On October 28, 2006, a new party was introduced into the Russian party landscape. Its name was Spravedlivaya Rossiya, or A Just Russia[10] —at first sight a promising name, because many Russians deplored the loss of the former socialist model of the defunct Soviet Union and craved a more just and fair society.[11] What was A Just Russia? A new opposition party? A party that would challenge the near monopoly of United Russia? One should forget this illusion. According to the Moscow Times, “Russia . . . [has] become possibly the first country in history with a two-party system in which both parties share the same overriding principle, that the executive is always right.”[12] In a report for the American Congress, Stuart D. Goldman wrote: “The platforms of United Russia and A Just Russia consisted of little more than the slogan, ‘For Putin.’”[13] He added that the “second pro-Kremlin party, A Just Russia—[is] widely believed to have been created by Kremlin ‘political technologists’ . . . to draw leftist votes away from the Communists.”[14] Goldman was right. The instigator of the new party was Vladislav Surkov, Putin’s deputy head of the presidential administration and a prominent Kremlin ideologue. Surkov was the inventor of the new political concepts of the Putin era, such as the “power vertical” and “sovereign democracy” (which had nothing to do with democracy, but meant merely that no foreign power had the right to define what democracy is). Anna Politkovskaya characterized Surkov as follows: “The deputy head of Putin’s office is a certain Vladislav Surkov, the acknowledged doyen of PR in Russia. He spins webs consisting of pure deceit, lies in place of reality, words instead of deeds.”[15]
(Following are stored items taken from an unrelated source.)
-- ==== Sys2Proof/Decode.lean ====
section
/-! DEFINITION. The decoder of instruction words (R58 to R64), the encoder beside it, and the numbering of words that
the opcode table uses. A word whose fixed bits differ from its row is refused with the status of R65. -/

namespace Sys2Proof

/-- The 7-bit selector of an operand (R61). -/
def Opnd.num (o : Opnd) : Nat :=
  match o with
  | .w n => n.toNat
  | .v n => 0x20 + n.toNat
  | .i n => 0x30 + n.toNat
  | .o n => 0x34 + n.toNat
  | .z => 0x38
  | .lx => 0x39
  | .fp => 0x3A
  | .it => 0x3B
  | .sq => 0x3C
  | .xy => 0x3D
  | .st => 0x3E
  | .cx => 0x3F
  | .k n => 0x40 + n.toNat
  | .f n => 0x60 + n.toNat

/-- The operand that a 7-bit selector names (R61). -/
def Opnd.ofNum (n : Nat) : Opnd :=
  if n < 0x20 then .w (BitVec.ofNat 5 n)
  else if n < 0x30 then .v (BitVec.ofNat 4 (n - 0x20))
  else if n < 0x34 then .i (BitVec.ofNat 2 (n - 0x30))
  else if n < 0x38 then .o (BitVec.ofNat 2 (n - 0x34))
  else if n < 0x40 then
    (match n with
     | 0x38 => .z
     | 0x39 => .lx
     | 0x3A => .fp
     | 0x3B => .it
     | 0x3C => .sq
     | 0x3D => .xy
     | 0x3E => .st
     | _ => .cx)
  else if n < 0x60 then .k (BitVec.ofNat 5 (n - 0x40))
  else .f (BitVec.ofNat 5 (n - 0x60))

/-- Bits `lo` to `lo + len - 1` of a word. -/
def bitField (w lo len : Nat) : Nat := w / 2 ^ lo % 2 ^ len

/-- The operand whose selector starts at bit `lo` of the word. -/
def opndField (w lo : Nat) : Opnd := Opnd.ofNum (bitField w lo 7)

/-- The field of `n` bits that starts at bit `lo` of the word. -/
def bvField (n w lo : Nat) : BitVec n := BitVec.ofNat n (w / 2 ^ lo)

/-- The tile kinds of each 32-bit opcode (R63). -/
def opcodeKinds (op : Nat) : KindSet :=
  if op < 0x03 then .cxm else if op < 0x04 then .cm else if op < 0x07 then .cxm else if op < 0x08 then .cm
  else if op < 0x0C then .cxm else if op < 0x10 then .c else if op < 0x11 then .cxm else if op < 0x1C then .c
  else if op < 0x3D then .cxm else if op < 0x46 then .c else if op < 0x48 then .cxm else if op < 0x86 then .c
  else if op < 0xA1 then .cm else if op < 0xA3 then .c else if op < 0xAA then .cm else if op < 0xC2 then .x
  else if op < 0xC3 then .cxm else if op < 0xC8 then .cm else if op < 0xCB then .c else if op < 0xD0 then .cm
  else if op < 0xD2 then .c else if op < 0xD5 then .cm else if op < 0xD7 then .c else if op < 0xD9 then .cm
  else if op < 0xDA then .c else if op < 0xDB then .cxm else if op < 0xDC then .cm else if op < 0xDD then .cxm
  else .cm

/-- The tile kinds of each compact opcode, those of its equivalent (R64). -/
def compactKinds (op : Nat) : KindSet :=
  if op = 0x0E ∨ op = 0x0F then .cm else if 0x12 ≤ op then .c else .cxm


/-- BR (R284). -/
def decBr (w : Nat) : Except LoadStatus Instr :=
  .ok (.br (bvField 3 w 20) (bvField 1 w 19) (bvField 19 w 0))

/-- LOOP (R285). -/
def decLoop (w : Nat) : Except LoadStatus Instr :=
  .ok (.loop (opndField w 16) (bvField 16 w 0))

/-- LOOPI (R285). -/
def decLoopi (w : Nat) : Except LoadStatus Instr :=
  .ok (.loopi (bvField 11 w 12) (bvField 12 w 0))

/-- SWITCH (R286). -/
def decSwitch (w : Nat) : Except LoadStatus Instr :=
  if bitField w 0 2 = 0 ∧ bitField w 16 7 = 0 then .ok (.switch (opndField w 9) (opndField w 2))
  else .error .fieldReserved

/-- PCMP.EQ (R120). -/
def decPcmpEq (w : Nat) : Except LoadStatus Instr :=
  if bitField w 0 6 = 0 then .ok (.pcmpEq (bvField 3 w 20) (opndField w 13) (opndField w 6))
  else .error .fieldReserved

/-- PCMP.NE (R120). -/
def decPcmpNe (w : Nat) : Except LoadStatus Instr :=
  if bitField w 0 6 = 0 then .ok (.pcmpNe (bvField 3 w 20) (opndField w 13) (opndField w 6))
  else .error .fieldReserved

/-- PCMP.LT (R120). -/
def decPcmpLt (w : Nat) : Except LoadStatus Instr :=
  if bitField w 0 6 = 0 then .ok (.pcmpLt (bvField 3 w 20) (opndField w 13) (opndField w 6))
  else .error .fieldReserved

/-- PCMP.LTU (R120). -/
def decPcmpLtu (w : Nat) : Except LoadStatus Instr :=
  if bitField w 0 6 = 0 then .ok (.pcmpLtu (bvField 3 w 20) (opndField w 13) (opndField w 6))
  else .error .fieldReserved

/-- PFCMP.EQ (R121). -/
def decPfcmpEq (w : Nat) : Except LoadStatus Instr :=
  if bitField w 0 6 = 0 then .ok (.pfcmpEq (bvField 3 w 20) (opndField w 13) (opndField w 6))
  else .error .fieldReserved

/-- PFCMP.LT (R121). -/
def decPfcmpLt (w : Nat) : Except LoadStatus Instr :=
  if bitField w 0 6 = 0 then .ok (.pfcmpLt (bvField 3 w 20) (opndField w 13) (opndField w 6))
  else .error .fieldReserved

/-- PFCMP.LE (R121). -/
def decPfcmpLe (w : Nat) : Except LoadStatus Instr :=
  if bitField w 0 6 = 0 then .ok (.pfcmpLe (bvField 3 w 20) (opndField w 13) (opndField w 6))
  else .error .fieldReserved

/-- PFCMP.UN (R121). -/
def decPfcmpUn (w : Nat) : Except LoadStatus Instr :=
  if bitField w 0 6 = 0 then .ok (.pfcmpUn (bvField 3 w 20) (opndField w 13) (opndField w 6))
  else .error .fieldReserved

/-- PLOG (R123). -/
def decPlog (w : Nat) : Except LoadStatus Instr :=
  if bitField w 0 2 = 0 ∧ bitField w 9 4 = 0 ∧ bitField w 16 4 = 0 then
      .ok (.plog (bvField 3 w 20) (bvField 3 w 13) (bvField 3 w 6) (bvField 4 w 2))
  else .error .fieldReserved

/-- MCMP.EQ (R122). -/
def decMcmpEq (w : Nat) : Except LoadStatus Instr :=
  if bitField w 2 4 = 0 ∧ bitField w 22 1 = 0 then
      .ok (.mcmpEq (bvField 2 w 20) (opndField w 13) (opndField w 6) (bvField 2 w 0))
  else .error .fieldReserved

/-- MCMP.NE (R122). -/
def decMcmpNe (w : Nat) : Except LoadStatus Instr :=
  if bitField w 2 4 = 0 ∧ bitField w 22 1 = 0 then
      .ok (.mcmpNe (bvField 2 w 20) (opndField w 13) (opndField w 6) (bvField 2 w 0))
  else .error .fieldReserved

/-- MCMP.LT (R122). -/
def decMcmpLt (w : Nat) : Except LoadStatus Instr :=
  if bitField w 2 4 = 0 ∧ bitField w 22 1 = 0 then
      .ok (.mcmpLt (bvField 2 w 20) (opndField w 13) (opndField w 6) (bvField 2 w 0))
  else .error .fieldReserved

/-- MCMP.LTU (R122). -/
def decMcmpLtu (w : Nat) : Except LoadStatus Instr :=
  if bitField w 2 4 = 0 ∧ bitField w 22 1 = 0 then
      .ok (.mcmpLtu (bvField 2 w 20) (opndField w 13) (opndField w 6) (bvField 2 w 0))
  else .error .fieldReserved

/-- MFCMP.EQ (R122). -/
def decMfcmpEq (w : Nat) : Except LoadStatus Instr :=
  if bitField w 2 4 = 0 ∧ bitField w 22 1 = 0 then
      .ok (.mfcmpEq (bvField 2 w 20) (opndField w 13) (opndField w 6) (bvField 2 w 0))
  else .error .fieldReserved

/-- MFCMP.LT (R122). -/
def decMfcmpLt (w : Nat) : Except LoadStatus Instr :=
  if bitField w 2 4 = 0 ∧ bitField w 22 1 = 0 then
      .ok (.mfcmpLt (bvField 2 w 20) (opndField w 13) (opndField w 6) (bvField 2 w 0))
  else .error .fieldReserved

/-- MFCMP.LE (R122). -/
def decMfcmpLe (w : Nat) : Except LoadStatus Instr :=
  if bitField w 2 4 = 0 ∧ bitField w 22 1 = 0 then
      .ok (.mfcmpLe (bvField 2 w 20) (opndField w 13) (opndField w 6) (bvField 2 w 0))
  else .error .fieldReserved

/-- MFCMP.UN (R122). -/
def decMfcmpUn (w : Nat) : Except LoadStatus Instr :=
  if bitField w 2 4 = 0 ∧ bitField w 22 1 = 0 then
      .ok (.mfcmpUn (bvField 2 w 20) (opndField w 13) (opndField w 6) (bvField 2 w 0))
  else .error .fieldReserved

/-- MLOG (R123). -/
def decMlog (w : Nat) : Except LoadStatus Instr :=
  if bitField w 0 2 = 0 ∧ bitField w 8 5 = 0 ∧ bitField w 15 5 = 0 ∧ bitField w 22 1 = 0 then
      .ok (.mlog (bvField 2 w 20) (bvField 2 w 13) (bvField 2 w 6) (bvField 4 w 2))
  else .error .fieldReserved

/-- MPOP (R124). -/
def decMpop (w : Nat) : Except LoadStatus Instr :=
  if bitField w 2 14 = 0 then .ok (.mpop (opndField w 16) (bvField 2 w 0))
  else .error .fieldReserved

/-- MFIRST (R124). -/
def decMfirst (w : Nat) : Except LoadStatus Instr :=
  if bitField w 2 14 = 0 then .ok (.mfirst (opndField w 16) (bvField 2 w 0))
  else .error .fieldReserved

/-- ADD (R125). -/
def decAdd (w : Nat) : Except LoadStatus Instr :=
  if bitField w 0 2 = 0 then .ok (.add (opndField w 16) (opndField w 9) (opndField w 2))
  else .error .fieldReserved

/-- SUB (R125). -/
def decSub (w : Nat) : Except LoadStatus Instr :=
  if bitField w 0 2 = 0 then .ok (.sub (opndField w 16) (opndField w 9) (opndField w 2))
  else .error .fieldReserved

/-- ADDI (R126). -/
def decAddi (w : Nat) : Except LoadStatus Instr :=
  .ok (.addi (opndField w 16) (opndField w 9) (bvField 9 w 0))

/-- MUL (R125). -/
def decMul (w : Nat) : Except LoadStatus Instr :=
  if bitField w 0 2 = 0 then .ok (.mul (opndField w 16) (opndField w 9) (opndField w 2))
  else .error .fieldReserved

/-- MULH (R125). -/
def decMulh (w : Nat) : Except LoadStatus Instr :=
  if bitField w 0 2 = 0 then .ok (.mulh (opndField w 16) (opndField w 9) (opndField w 2))
  else .error .fieldReserved

/-- MULHU (R125). -/
def decMulhu (w : Nat) : Except LoadStatus Instr :=
  if bitField w 0 2 = 0 then .ok (.mulhu (opndField w 16) (opndField w 9) (opndField w 2))
  else .error .fieldReserved

/-- DIV (R127). -/
def decDiv (w : Nat) : Except LoadStatus Instr :=
  if bitField w 0 2 = 0 then .ok (.div (opndField w 16) (opndField w 9) (opndField w 2))
  else .error .fieldReserved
Surkov’s “master idea” behind the creation of A Just Russia was to establish a two-party system as existed in the United States, but with one important difference: neither party would embody political alternatives, nor would they lead to an alternation of governing elites. Instead, they would guarantee political continuity by supporting the Putin regime. The hidden aim was that A Just Russia, as the new “left wing” party, would draw votes away from the Communist party. However, even circles close to the Kremlin were not convinced. One of them was former prime minister Primakov, who wrote “proposals can be heard to create in Russia a two-party system. The center left party A Just Russia could aspire to the role of lead second party. But the realization of this project, the idea behind it being attributed to the Kremlin, presents great difficulties. When United Russia was created, the administrative potential was used to the maximum. Many regional and local leaders felt obliged to become members of this party. Might they this time take at least a neutral position, or even support A Just Russia at the Duma elections? And that while V. V. Putin has become leader of United Russia?”[16] Primakov’s skepticism was justified. In the December 2007 Duma elections the strategy did not work out as was planned. Although A Just Russia was secured a place in parliament, the Communist Party resisted better than expected. However, we have to take into account that the Communist Party, although an “opposition party,” did not play a serious opposition role. The party “knows its place” in the existing system and does not transgress its (narrow) limits, as it is dependent on the government for registration, fund-raising, and access to the state controlled TV channels. The same is true for Zhirinovsky’s Liberal-Democratic Party, of which it is said that “according to insider accounts [it] was established by the Soviet KGB to serve as a nationalist pseudo-opposition.”[17]